= Conditional rebate =

Promotional marketing strategy

A conditional rebate is a sales-based promotion typically used by retailers to increase their sales, generate traffic and create publicity. The rebate is commonly an element of a marketing strategy and an advertising campaign. With this specific type of rebate, a company typically offers a certain amount of their product, or some sort of sales incentive, if a particular circumstance (i.e. condition) arises.

== Operation ==
A conditional rebate revolves around an "if, then…" proposition (in this case: if x happens, then y will be awarded to the participating customers). The conditional rebate is typically used with sports- or weather-related conditions. In order to protect themselves from the risk of making such an offer, companies turn to specialty insurers to purchase either conditional rebate coverage or promotional weather coverage, where they will pay a premium based on the odds of the "condition" taking place. Conditional rebate insurance can be a very effective marketing strategy for retailers because for a fixed fee the company eliminates the risk associated with repaying their customers in the event of a claim since the risk has been transferred to the insurance company after the policy is purchased.

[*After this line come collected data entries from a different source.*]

/-! The debug port (R303, R332). -/

/-- Metadata as one word: tag, block size, exponent offset, and TY of a tile. -/
def Meta.bits (m : Meta) : Nat := m.tag.toNat + m.bsz.toNat * 4 + m.eoff.toNat * 32 + bit m.ty * 8192
def Meta.ofBits (v : Nat) : Meta :=
  { tag := BitVec.ofNat 2 v, bsz := BitVec.ofNat 3 (v / 4), eoff := BitVec.ofNat 8 (v / 32), ty := v / 8192 % 2 == 1 }

/-- A loop as one word: start, end, count, active. -/
def HwLoop.bits (l : HwLoop) : Nat := l.st % 2 ^ 16 + l.en % 2 ^ 16 * 2 ^ 16 + bit l.act * 2 ^ 32 + l.cnt * 2 ^ 64
def HwLoop.ofBits (v : Nat) : HwLoop :=
  { st := v % 2 ^ 14, en := v / 2 ^ 16 % 2 ^ 14, act := v / 2 ^ 32 % 2 == 1, cnt := v / 2 ^ 64 % 2 ^ 64 }

/-- Word `w` of a context, and the context with it written (R164, R196). -/
def Ctx.word (x : Ctx) (w : Nat) : Nat :=
  match w with
  | 0 => x.fmta.toNat | 1 => x.fmtb.toNat | 2 => x.fmtc.toNat | 3 => x.sda.toNat | 4 => x.sdb.toNat | _ => 0

def Ctx.setWord (x : Ctx) (w v : Nat) : Ctx :=
  match w with
  | 0 => { x with fmta := BitVec.ofNat 18 v } | 1 => { x with fmtb := BitVec.ofNat 18 v }
  | 2 => { x with fmtc := BitVec.ofNat 18 v } | 3 => { x with sda := BitVec.ofNat 21 v }
  | 4 => { x with sdb := BitVec.ofNat 22 v } | _ => x

/-- The cause with a code (R291); a code without one stands for none. -/
def causeOf (n : Nat) : Cause :=
  ([.illegal, .priv, .align, .loopbound, .memerr, .xlate, .wprot, .qscope, .qempty, .domain, .fmt, .overrun, .doubleOverrun, .trapi,
    .brk, .step, .barflow, .spill, .kill, .streamlate, .ratecount].find? fun c => c.code.toNat == n).getD .none

/-- A status word of a held cell takes a value as it stands (R18). -/
def Cell.setStatus (x : Cell) (number v : Nat) : Cell :=
  match number with
  | 0x10 => { x with sticky := BitVec.ofNat 8 v }
  | 0x11 => { x with oor := BitVec.ofNat 20 v }
  | 0x12 => { x with dfc := BitVec.ofNat 64 v }
  | 0x18 => { x with tcause := causeOf (v % 256), tdbg := v.testBit 8 }
  | 0x19 => { x with tval := BitVec.ofNat 64 v }
  | 0x1A => { x with pc := v % 2 ^ 16 / 4 * 4, tpc := BitVec.ofNat 16 v, tblk := BitVec.ofNat 16 (v / 2 ^ 16) }
  | 0x24 => { x with rep := v % 2 ^ 32, repPend := none }
  | 0x2C => { x with spovf := BitVec.ofNat 23 v }
  | _ => x

/-- Whether a token has an access or a copy command that is still to produce it (R95). -/
def Cell.pending (x : Cell) (k : Nat) : Bool := x.pend.any (fun y => y.tok == k) || x.queue.any fun y => y.tok == k

/-- A token counts as produced: what is still to come produces none (log 50). -/
def Cell.produce (x : Cell) (k : Nat) : Cell :=
  { x with pend := x.pend.map (fun y => if y.tok = k then { y with tok := 0 } else y),
           queue := x.queue.map fun y => if y.tok = k then { y with tok := 0 } else y }

def readDebug (s : State) (c : Nat) (p : DbgAt) : Nat :=
  let x := s.cell c
  match p with
  | .sreg n => (x.getS (BitVec.ofNat 5 n)).toNat
  | .vreg n => (SMap.get 0 x.vreg (n % 32)).toNat
  | .mask n => x.getM (BitVec.ofNat 3 n)
  | .acc e => (SMap.get 0 (x.tile (e / 4096 % 8)).words (e % 4096)).toNat
  | .pred => (upFrom 0 8).foldl (fun v n => v + bit (x.getP (BitVec.ofNat 3 n)) * 2 ^ n) 0
  | .pc => x.pc
  | .cw n => (readCw s c n).toNat
  | .vmeta n => (x.metaOf (BitVec.ofNat 5 n)).bits
  | .tmeta n => (x.tile (n % 8)).info.bits
  | .loop n => (x.loop (n % 4)).bits
  | .scratchpad w => x.sp.readN (8 * (w % 2 ^ 17)) 8
  | .dfb n => bit (x.getD (BitVec.ofNat 5 n))
  | .token k => bit (x.pending (k % 16) && k % 16 != 0)
  | .context n w => (SMap.get {} x.ctxs (n % 4)).word w
  | .current => x.ctx.toNat
  | .status n => if n = 0x10 ∨ n = 0x11 ∨ n = 0x12 ∨ n = 0x18 ∨ n = 0x19 ∨ n = 0x1A ∨ n = 0x24 ∨ n = 0x2C then (readCw s c n).toNat else 0
  | .gen n => match n with | 0 => x.genV.toNat | 1 => x.genD.toNat | 2 => x.genX.toNat | _ => 0
  | .code b w => ((SMap.get [] x.code b).getD w 0).toNat

/-- Control words that are a cell's own (R18, R312, R351). -/
def ownWord (n : Nat) : Bool := decide (n ≤ 0x80) || n == 0x87

def writeDebug (s : State) (c : Nat) (p : DbgAt) (v : BitVec 2048) : State :=
  let n := v.toNat
  match p with
  | .sreg r => s.modCell c fun x => x.setS (BitVec.ofNat 5 r) (BitVec.ofNat 64 n) false
  | .vreg r => s.modCell c fun x => x.setV (BitVec.ofNat 5 r) n true
  | .mask r => s.modCell c fun x => x.setM (BitVec.ofNat 3 r) n
  | .acc e =>
    s.modCell c fun x =>
      let t := x.tile (e / 4096 % 8)
      x.setTile (e / 4096 % 8) { t with words := SMap.set 0 t.words (e % 4096) (BitVec.ofNat 32 n) }
  | .pred => s.modCell c fun x => (upFrom 1 7).foldl (fun x k => x.setP (BitVec.ofNat 3 k) (v.getLsbD k)) x
  | .pc => s.modCell c fun x => { x with pc := n % 2 ^ 16 / 4 * 4, tpc := BitVec.ofNat 16 (n / 4 * 4) }
  | .cw k =>
    if ownWord k then
      match writeCw { s with cur := c } k (BitVec.ofNat 64 n) 0 with
      | .ok _ t => { t with cur := s.cur }
      | .trap _ _ _ => s
    else s
  | .vmeta r => s.modCell c fun x => x.setMeta (BitVec.ofNat 5 r) (Meta.ofBits n)
  | .tmeta t => s.modCell c fun x => x.setTile (t % 8) { x.tile (t % 8) with info := Meta.ofBits n }
  | .loop k => s.modCell c fun x => x.setLoop (k % 4) (HwLoop.ofBits n)
  | .scratchpad w => s.modCell c fun x => { x with sp := x.sp.writeN (8 * (w % 2 ^ 17)) 8 n }
  | .dfb r =>
    s.modCell c fun x =>
      let q : SReg := BitVec.ofNat 5 r
      x.setS q (x.getS q) (v.getLsbD 0)
  | .token k => if k % 16 ≠ 0 ∧ v.getLsbD 0 = false then s.modCell c fun x => x.produce (k % 16) else s
  | .context k w => s.modCell c fun x => { x with ctxs := SMap.set {} x.ctxs (k % 4) ((SMap.get {} x.ctxs (k % 4)).setWord w n) }
  | .current => s.modCell c fun x => { x with ctx := BitVec.ofNat 2 n }
  | .status k => s.modCell c fun x => x.setStatus k n
  | .gen k =>
    s.modCell c fun x =>
      match k with
      | 0 => { x with genV := BitVec.ofNat 32 n } | 1 => { x with genD := BitVec.ofNat 32 n }
      | 2 => { x with genX := BitVec.ofNat 32 n } | _ => x
  | .code b w => s.modCell c fun x => { x with code := SMap.put x.code b ((SMap.get [] x.code b).set w (BitVec.ofNat 32 n)) }

/-- DEBUG_PORT_ACCESS: a cell that is not held reads zero and ignores writes. -/
def execDebugPortAccess (cell : Nat) (place : DbgAt) (write : Bool) (v : BitVec 2048) (s : State) : Out :=
  let held := cell < 256 ∧ (s.cell cell).run = .held
  .next (if s.pcie = false then s
    else if write then (if held then writeDebug s cell place v else s)
    else (sendBest s (8 + dieOf cell)).modHub fun h => { h with readVal := if held then BitVec.ofNat 2048 (readDebug s cell place) else 0, readUr := false })

end Sys2Proof.Machine
end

As an example, a retailer might want to insure the following: if a particular National Football League team returns the opening kickoff of a game or season for a touchdown, then the customer who made a purchase during the specified promotional period will get a 100% rebate on their purchase. Another example is that of a conditional weather rebate where if there is snow on New Year's Day the customer will receive a full refund of all purchases made during the month of November.

== Rating ==
Insurance companies rate conditional rebates based upon a variety of factors. If the conditional rebate is weather-themed it will be based on the location of the event (city/state) and history of the weather condition that is being underwritten (temperature, rain, snow, etc.) as well as the limit of the policy that is being insured.

Sports-themed conditional rebates are rated based on not only the size of the policy, but the history of the particular sports team. This is not only limited to how many wins that particular team has had, but the number of home runs or other circumstances that are being insured under a conditional rebate.